Have you looked at Brunner's website?
http://brunner-guitars.com/flash/index.html

I have knowledge of his steel string and harp guitar models as shown here. 
http://www.harpguitarmusic.com/listings/hg-ohg.htm

He does build nylon / classical models.
Make no mistake though, these are full size, real guitars not to be confused with other "backpacker" styles.

Check out youtube, Don Alder has some great videos showing off the break down / changeable necks.
[video=youtube;w98NyPbmsf0]http://www.youtube.com/watch?v=w98NyPbmsf0[/video]


----------



## hummingway (Aug 4, 2011)

Clean Channel said:


> I've had a Soloette since the mid 1990s.

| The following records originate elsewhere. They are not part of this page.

-- ==== Sys2Proof/Tests/Slice0.lean ====
section
/-! SUPPORT. The model's own tests: the smoke test of WellFormed, decode words written out from the opcode map, the spec's
test vectors (95_test_vectors.md, named in each docstring) one step at a time, and a witness for the hypotheses of every
statement that has any. -/

namespace Sys2Proof.Tests

open Sys2Proof.Machine Sys2Proof.Safety

/-! ### WellFormed refuses an ill-formed term for each check -/

theorem test_wellFormed_accepts :
    (HostEvent.wide 0 2).wellFormed = true ∧ (ScriptLine.wr .argD (-32768)).wellFormed = true ∧
    (Pseudo.spwrite (2 ^ 64 - 1) 255 0).wellFormed = true ∧ (Pseudo.almenc 32767).wellFormed = true := by decide

theorem test_wellFormed_refuses_wide_of_one_byte : (HostEvent.wide 0 1).wellFormed = false := by decide
theorem test_wellFormed_refuses_u8_too_large : (ScriptLine.wr .argHi 256).wellFormed = false := by decide
theorem test_wellFormed_refuses_u8_negative : (ScriptLine.wr .argB (-1)).wellFormed = false := by decide
theorem test_wellFormed_refuses_u64_too_large : (ScriptLine.wr .addr (2 ^ 64)).wellFormed = false := by decide
theorem test_wellFormed_refuses_s16_too_large : (ScriptLine.wr .argD 32768).wellFormed = false := by decide
theorem test_wellFormed_refuses_s16_too_small : (ScriptLine.wr .argD (-32769)).wellFormed = false := by decide

theorem test_wellFormed_refuses_pseudo_arguments :
    (Pseudo.spread (-1)).wellFormed = false ∧ (Pseudo.spwrite (-1) 0 0).wellFormed = false ∧
    (Pseudo.spwrite 0 256 0).wellFormed = false ∧ (Pseudo.spwrite 0 0 256).wellFormed = false ∧
    (Pseudo.spstore (2 ^ 64)).wellFormed = false ∧ (Pseudo.sprecall (-1)).wellFormed = false ∧
    (Pseudo.almenc 32768).wellFormed = false ∧ (Pseudo.almdec 256).wellFormed = false ∧
    (Pseudo.readtemp (-1)).wellFormed = false := by decide

/-! ### Decode: RSV (4 bits) then OP (4 bits), written out from R59 and R60 -/

theorem test_decode_nop : decode 0b0000_0000#8 = .ok .nop := by rfl
theorem test_decode_spread : decode 0b0000_0001#8 = .ok .spread := by rfl
theorem test_decode_spwrite : decode 0b0000_0010#8 = .ok .spwrite := by rfl
theorem test_decode_spstore : decode 0b0000_0011#8 = .ok .spstore := by rfl
theorem test_decode_sprecall : decode 0b0000_0100#8 = .ok .sprecall := by rfl
theorem test_decode_tdecode : decode 0b0000_0101#8 = .ok .tdecode := by rfl
theorem test_decode_almenc : decode 0b0000_0110#8 = .ok .almenc := by rfl
theorem test_decode_almdec : decode 0b0000_0111#8 = .ok .almdec := by rfl

/-- T-D1's illegal rows. -/
theorem test_decode_rejects :
    decode 0x08#8 = .error .reservedOp ∧ decode 0x0F#8 = .error .reservedOp ∧ decode 0x10#8 = .error .reservedBits ∧
    decode 0x11#8 = .error .reservedBits ∧ decode 0x81#8 = .error .reservedBits ∧
    decode 0xFF#8 = .error .reservedBits := ⟨rfl, rfl, rfl, rfl, rfl, rfl⟩

theorem test_decodeTableWord :
    decodeTableWord 8 0x06 = some .almenc ∧ decodeTableWord 8 0x16 = none ∧ decodeTableWord 8 0x106 = none := by decide

/-! ### The test vectors' parameters and small states -/

/-- The default `CRC8_STEP` of the test vectors (93_implementation_defined.md X1, general knowledge): one bit. -/
def dallasBit (acc : Byte) (bit : Bool) : Byte :=
  if (acc.getLsbD 0 != bit) then (acc >>> 1) ^^^ 0x8C#8 else acc >>> 1

/-- The default `CRC8_STEP` of the test vectors: least significant bit first (X1). -/
def dallasStep (acc b : Byte) : Byte :=
  [b.getLsbD 0, b.getLsbD 1, b.getLsbD 2, b.getLsbD 3, b.getLsbD 4, b.getLsbD 5, b.getLsbD 6, b.getLsbD 7].foldl
    dallasBit acc

/-- The defaults every vector assumes (X1, X2, X3). -/
def vectorParams : Params where
  crc8Step := dallasStep
  crcInit := 0x00
  opReadSp := 0xBE
  opWriteSp := 0x4E
  opCopySp := 0x48
  opRecallEe := 0xB8

/-- After reset, every operand written, and the bus driver's coming answers given. -/
def prepared (selects : List SelectAnswer) (bytes : List Byte) : State :=
  { State.reset with
    operands :=
      { addr := 0x1122334455667788, argHi := 0x4B, argLo := 0x46, argD := 0xFFFF, argB := 0x81,
        written := { argHi := true, argLo := true, argD := .replicate 2 true, argB := true, addr := .replicate 8 true } }
    driver := { selects := selects, bytes := bytes } }

/-- The operand values of a prepared state. -/
def written : OperandRegs := (prepared [] []).operands

/-- After reset, with the host's events in its queue. -/
def asking (es : List HostEvent) : State := { State.reset with host := { queue := es, reads := [] } }

/-- A state that holds a scratchpad as verified. -/
def holding (sp : Vector Byte 9) : State := { State.reset with sp := sp, spValid := true }

/-- The next state, if there is one. -/
def nextState : Host.Outcome State Fault Refusal → Option State
  | .next s => some s
  | .fault _ => none
  | .refused _ => none

/-! ### CRC (T-R1, T-R2) -/

/-- T-R1. -/
theorem test_crc_step_check_values :
    dallasStep 0x00 0x01 = 0x5E#8 ∧ dallasStep 0x00 0x80 = 0x8C#8 ∧ dallasStep 0x00 0xFF = 0x35#8 := by decide

/-- T-R2, rows 1, 8 and 17. -/
theorem test_crc_of_scratchpads :
    crcOf vectorParams #v[0x91, 0x01, 0x4B, 0x46, 0x7F, 0xFF, 0x0C, 0x10, 0] = 0x70#8 ∧
    crcOf vectorParams #v[0x00, 0x00, 0x4B, 0x46, 0xFF, 0xFF, 0x4F, 0x33, 0] = 0x1E#8 ∧
    crcOf vectorParams #v[0xFF, 0xFF, 0xFF, 0xFF, 0xFF, 0xFF, 0xFF, 0xFF, 0] = 0xC9#8 :=
  by decide +kernel

/-! ### The commands, at most two each -/

/-- T-R3: the log, the scratchpad and the flags of a SPREAD that verifies. -/
theorem test_spread_verifies :
    let t := spreadWith vectorParams written (prepared [.found] [0x91, 0x01, 0x4B, 0x46, 0x7F, 0xFF, 0x0C, 0x10, 0x70])
    t.busLog = [.sel 0x1122334455667788 .found, .wr 0xBE, .rd 0x91, .rd 0x01, .rd 0x4B, .rd 0x46, .rd 0x7F, .rd 0xFF,
      .rd 0x0C, .rd 0x10, .rd 0x70] ∧ t.crcCalc = 0x70#8 ∧ t.status = 0x08#8 :=
  by decide +kernel

/-- T-R4 and T-R8: a corrupted ninth byte, and strong pull-up released first. -/
theorem test_spread_corrupted_after_store :
    let t := spreadWith vectorParams written
      { prepared [.found] [0x91, 0x01, 0x4B, 0x46, 0x7F, 0xFF, 0x0C, 0x10, 0x71] with strongPuReq := true }
    t.status = 0x02#8 ∧ t.crcCalc = 0x70#8 ∧ t.busLog.take 2 = [.pu .weak, .sel 0x1122334455667788 .found] :=
  by decide +kernel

I've used it in countless situations, from practicing, to travel, to gigs. Being able to plug into headphones or an amp makes the whole thing very versatile. You would need to get your hands on an amp if you were travelling to a gig. The built quality is excellent, and the guitar has held up very well despite the amount of use it's received. You'll want to toy with the amp EQ or bring along an EQ (I use the Empress ParaEQ) to dial in an ideal tone.
> 
> I've never tried anything else, only because the Soloette has done everything I've needed perfectly.


It looks like there's no resonant chamber on the Soloette so you can't hear much without amplification?


----------



## Clean Channel (Apr 18, 2011)

hummingway said:


> It looks like there's no resonant chamber on the Soloette so you can't hear much without amplification?


Correct. It functions just like a solid body electric guitar; silent unless amplified. I've used it through all kinds of amps over the years, and it has always done an excellent job.


----------



## hummingway (Aug 4, 2011)

Stephen W. said:


> Have you looked at Brunner's website?
> http://brunner-guitars.com/flash/index.html
> 
> I have knowledge of his steel string and harp guitar models as shown here.
> ...


What a great idea! They offer all of there OG's with a nylon string option. I don't imagine they'd have much projection but for a little over $2000 it would be more useful then some other models. The Blackbird in carbon fiber sounds pretty good on the clips I've heard but it doesn't look like it will fit in an overhead bin for sure.


----------